Satzung des Fußballvereins Amtsberg

§1 Name, Sitz, Eintragung und Geschäftsjahr

(1) Der Verein führt den Namen „FV Amtsberg e.V.“

(2) Sitz des Vereins ist Amtsberg.

(3) Der Verein ist im Vereinsregister des Amtsgerichts Chemnitz eingetragen.

(4) Das Geschäftsjahr ist das Kalenderjahr.

§2 Zweck des Vereins

(1) Vereinszweck

  • a) Der Verein bezweckt die Pflege der Leibesübung auf breiter Grundlage und die Förderung des Sports als Mittel der Erhaltung der Gesundheit und als Möglichkeit für insbesondere junge Menschen, ihr Leistungsvermögen zu erproben.
  • b) Der Verein fördert den Leistungssport auf allen Ebenen.
  • c) Der Verein widmet sich vorrangig dem Freizeit- und Breitensport.
  • d) Der Verein bezweckt die Pflege und Förderung der allgemeinen Jugendarbeit

(2) Der Vereinszweck wird erreicht durch:

  • a) das Abhalten von regelmäßigen Trainingsstunden,
  • b) die Durchführung eines leistungsorientierten Trainingsbetriebes,
  • c) den Aufbau eines umfassenden Trainings- und Übungsprogramms für alle Bereiche einschließlich des Freizeit- und Breitensports,
  • d) die Teilnahme an sportspezifischen und auch übergreifenden Sport- und Vereinsveranstaltungen,
  • e) die Durchführung von allgemeinen Jugendveranstaltungen und -maßnahmen,
  • f) die Beteiligung an Turnieren und Vorführungen,

§3 Vergütungen für die Vereinstätigkeit

(1) Der Verein verfolgt im Rahmen von §2 dieser Satzung ausschließlich und unmittelbar gemeinnützige Zwecke im Sinne des Abschnitts „Steuerbegünstigte Zwecke„ der Abgabenordnung und wird ehrenamtlich geführt.

(2) Der Verein ist selbstlos tätig. Er verfolgt nicht in erster Linie eigene wirtschaftliche Zwecke. Alle Mittel des Vereins dürfen nur zu satzungsmäßigen Zwecken verwendet werden.

(3) Die Mitglieder erhalten in Ihrer Eigenschaft als Mitglieder keine Zuwendungen aus den Mitteln des Vereins. Keine Person darf durch Ausgaben, die den Zweck des Vereins fremd sind, oder durch unverhältnismäßig hohe Vergütung begünstigt werden.

(4) Ausscheidende Mitglieder haben gegen den Verein keinen Anspruch auf Zahlung des Wertes eines Anteils am Vereinsvermögen.
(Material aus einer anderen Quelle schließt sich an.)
/-- The generators hold every block the descriptor takes before its first step (R316, R359). -/
def State.blocksHeld (s : State) (x : Slot) (u : UnitClass × Nat) : Bool :=
  (s.lane (x.drawLane u)).gen.holds laneBuf (laneBlocks x) &&
    (tgetD s.entropy.gens (genOf (s.drawUnit x u)) gen0).holds engineBuf (s.engineBlocks x u)

/-- The state in which a descriptor's randomness is reserved: its fill, its key material, and its countermeasure blocks (R34,
R316, R359). -/
def reserveRandom (s : State) (n : Nat) (x : Slot) (u : UnitClass × Nat) : State :=
  if x.started then s
  else
    let d := (s.part x.part).drbg
    let (m, g) := if keyNeed x.desc then d.generate (keyBytes x.desc) [] else ([], d)
    let s1 := s.modPart x.part (fun p => { p with drbg := { g with staged := d.staged.drop (stagedNeed x) } })
    let (a, q) := (s1.lane (x.drawLane u)).gen.reserve laneBuf (laneBlocks x)
    let s2 := if a.isSome then s1.modLane (x.drawLane u) (fun l => { l with gen := q }) else s1
    let k := genOf (s.drawUnit x u)
    let (b, h) := (tgetD s2.entropy.gens k gen0).reserve engineBuf (s.engineBlocks x u)
    let s3 := if b.isSome then { s2 with entropy := { s2.entropy with gens := tset s2.entropy.gens k h } } else s2
    s3.modSlot n (fun y => { y with random := true, rnd := d.staged.take (stagedNeed x) ++ m, started := true, blocks := a, engBlocks := b })

/-- The descriptor's ring or partition is being disabled (R81). -/
def State.disabling (s : State) (x : Slot) : Bool :=
  (s.part x.part).dis == .disabling || ((s.ring x.rid).state == .stopping && (s.ring x.rid).settle == .disabled)

/-- Steps waiting in a lane's queue take their pages, in queue order, each all of them or none (R307). -/
def admitLane (s : State) (lane : Nat) : State :=
  (s.lane lane).queue.foldl (fun t n => match t.slot n with
    | none => t
    | some x => (takePages t n lane x.part (t.unpaged x lane)).getD t) s

/-- A step enters its unit's queue; a raw command takes the session its engine then holds (R304, R307, R335). -/
def dispatchTo (s : State) (n : Nat) (x : Slot) (u : UnitClass × Nat) (rest : List UnitClass) : State :=
  let t := (reserveRandom s n x u).modSlot n (fun y => { y with
    stage := .queued, steps := rest, unit := some u
    lane := if u.1 = .skipper then some u.2 else y.lane
    sess := if isRaw (opcode x.desc) then (s.engine u.2).sess else y.sess
    pages := y.pages.filter (fun p => ((s.lane p.lane).pageOf p).isSome) })
  let v := enqueue t n u
  if u.1 = .skipper then admitLane v u.2 else v

/-- STEP_DISPATCH: a waiting step goes to a unit once its queue, its randomness and its buffers allow it (R34, R38, R284, R304,
R307, R316); none starts after PFAIL (R505), and no Hawkmoth or Plume step of a descriptor that a disable has stopped (R81). A raw
command whose session is not open has no step to run (R335). -/
def execStepDispatch (slot unit : Nat) (s : State) : Host.Outcome State Fault Refusal :=
  .next (match s.slot slot with
    | none => s
    | some x =>
      if x.stage ≠ .bound ∨ x.cut.isSome ∨ s.power.pfail then s
      else match (if x.started then x.steps else stepsOf x) with
        | [] => s
        | u :: rest =>
          if x.started && u.zeroes && s.disabling x then fail s slot .aborted 0
          else if isRaw (opcode x.desc) && (s.rawEngine x).isNone then
            if s.rawInOrder x then s.modSlot slot (fun y => { y with stage := .ran, started := true, steps := [] }) else s
          else if !buffersReady x.desc x.sgSrc x.sgDst x.src || !s.unitFree x (u, unit) || !s.bulkRoom x
              || (!x.started && !(s.blocksHeld x (u, unit) && s.entropy.ready)) then s
          else match (if x.started then Supply.ready else s.supply x) with
            | .later => s
            | .reseed cls => askDraw (s.modSlot slot (fun y => { y with stage := .drawWait, draws := 1 })) cls slot
            | .ready => dispatchTo s slot x (u, unit) rest)

/-! ### The end of a step -/

/-- Time the spec leaves open, up to a bound. -/
def freeUpTo (s : State) (n : Nat) : Nat × State :=
  if n = 0 then (0, s) else let (v, t) := freeNat s
    (v % (n + 1), t)

/-- The time of the whole descriptor, added when its last step ends, in 1/24 ns: F-cycles of 15, P-cycles of 20 (R13). -/
def totalTime (s : State) (n : Nat) (x : Slot) : State :=
  let w := workOf x
  let (a, s1) := freeUpTo s w.freeNs
  let (b, s2) := freeUpTo s1 w.freeP
  s2.modSlot n (fun y => { y with time24 := y.time24 + 15 * w.f + 20 * (w.p + b * iterTime (x.alg 1)) + 24 * a })

/-- A step of a descriptor has ended: the next one waits, or its result is due. -/
def stepEnd (s : State) (n : Nat) (x : Slot) : State :=
  let s1 := s.modSlot n (fun y => { y with unit := none, stage := if y.steps = [] then .ran else .bound })
  if x.steps = [] then totalTime s1 n x else s1

/-- A cut step ends with the status its cause gives; one that was running adds the time up to its stop (R134, R349). -/
def endCut (s : State) (n : Nat) (x : Slot) (st : Status) (running : Bool) : State :=
  let (v, s0) := if running then freeNat s else (0, s)
  let s1 := s0.modSlot n (fun y => { y with unit := none, time24 := y.time24 + 24 * v })
  if x.chain.isSome then finish s1 n st 0 else fail s1 n st 0

/-- A descriptor's step in a lane ends: the blocks it processed and its dummy rounds are counted (R301, R310 to R314, R327). -/
def laneDone (s : State) (lane n : Nat) (x : Slot) : State :=
  let w := workOf x
  let d := match x.blocks with
    | none => 0
    | some b => b.rounds w.haes w.hdes
  let t := s.modLane lane (fun l => { l with
    blocks := min (2 ^ 64 - 1) (l.blocks + w.aes + w.des), dummies := min (2 ^ 64 - 1) (l.dummies + d) })
  stepEnd (t.modSlot n (fun y => { y with time24 := y.time24 + 15 * d })) n x

/-- SKIPPER_STEP_DONE: a descriptor's step ends in its lane, whichever of those that hold their pages, for several proceed in
parallel; one that waits for a page takes it where it can (R302, R307, R309 to R314, R327). -/
def execSkipperStepDone (slot : Nat) (s : State) : Host.Outcome State Fault Refusal :=
  .next (match s.slot slot with
    | none => s
    | some x => match x.unit with
      | some (.skipper, lane) =>
        if !(s.lane lane).queue.contains slot then s
        else
          let s1 := unqueue s slot (.skipper, lane)
          match x.cut.or x.ends with
          | some st => endCut s1 slot x st true
          | none =>
            if x.symKeys.all (fun k => x.pages.any (fun u => u.lane == lane && u.handle == k.handle)) then laneDone s1 lane slot x
            else admitLane s lane
      | _ => s)

/-- HASH_STEP_DONE: the step at the front of a hash unit ends, and the unit zeroes itself before the next (R318, R319, R327). -/
def execHashStepDone (unit : Nat) (s : State) : Host.Outcome State Fault Refusal :=
  .next (match (s.hash unit).queue with
    | [] => s
    | n :: _ =>
      let s1 := unqueue s n (.hash, unit)
      match s.slot n with
      | none => s1
      | some x => match x.cut.or x.ends with
        | some st => endCut s1 n x st true
        | none =>
          let b := if x.steps.contains .hash then 0 else (workOf x).hash
          stepEnd (s1.modHash unit (fun h => { h with blocks := min (2 ^ 64 - 1) (h.blocks + b) })) n x)

/-- Whether an operation runs two passes that are compared (R291, R356). -/
def compared (x : Slot) : Bool := privateOp x.desc

/-- A blinding pair made from a random r (R351). -/
def freshPair (r : Rec) (rnd : Nat) : Nat × Nat :=
  let n := rsaN r.alg (rsaPub r.alg false r.material)
  (powMod (rnd % n) (rsaE r.alg (rsaPub r.alg false r.material)) n, inv0 (rnd % n) n)

/-- The random r of a blinding pair: the blocks reserved after the 256 bits of the exponents (R359). -/
def Slot.pairRandom (x : Slot) : Nat :=
  match x.engBlocks with
  | none => 0
  | some b => beNat (((List.range (rsaBits (x.alg 1) / 128)).map (fun i => ctrBlock b.key (b.ctr + 2 + i))).flatten)

/-- An RSA private operation uses the key's blinding pair, made where there is none, and squares it for the next use; the 64 most
recently used keys keep theirs (R351). -/
def useBlind (e : Engine) (x : Slot) (now : Nat) : Engine :=
  match x.key 1 with
  | none => e
  | some r =>
    let n := rsaN r.alg (rsaPub r.alg false r.material)
    let p := match tget e.blind (dKey x.desc 1) with
      | some b => (b.re, b.ri)
      | none => freshPair r x.pairRandom
    let t := tset e.blind (dKey x.desc 1) ⟨now, p.1 * p.1 % n, p.2 * p.2 % n⟩
    let old := (t.foldl (fun m k => match m with
      | none => some k
      | some b => if k.2.use < b.2.use then some k else some b) none).map (·.1)
    { e with blind := if t.length ≤ 64 then t else match old with
      | none => t
      | some k => terase t k }

/-- The time of creating a blinding pair where the engine holds none for the key (R351). -/
def blindTime (s : State) (e : Nat) (x : Slot) : Nat := if s.newPair x (.hawkmoth, e) then invTime (rsaBits (x.alg 1) / 64) else 0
(5) Die Mitglieder und Mitarbeiter des Vereins haben einen Aufwendungsersatzanspruch nach §670 BGB für solche Aufwendungen, die ihnen durch die Tätigkeit für den Verein entstanden sind. Hierzu gehören insbesondere Fahrtkosten, Reisekosten, Porto, Telefon usw.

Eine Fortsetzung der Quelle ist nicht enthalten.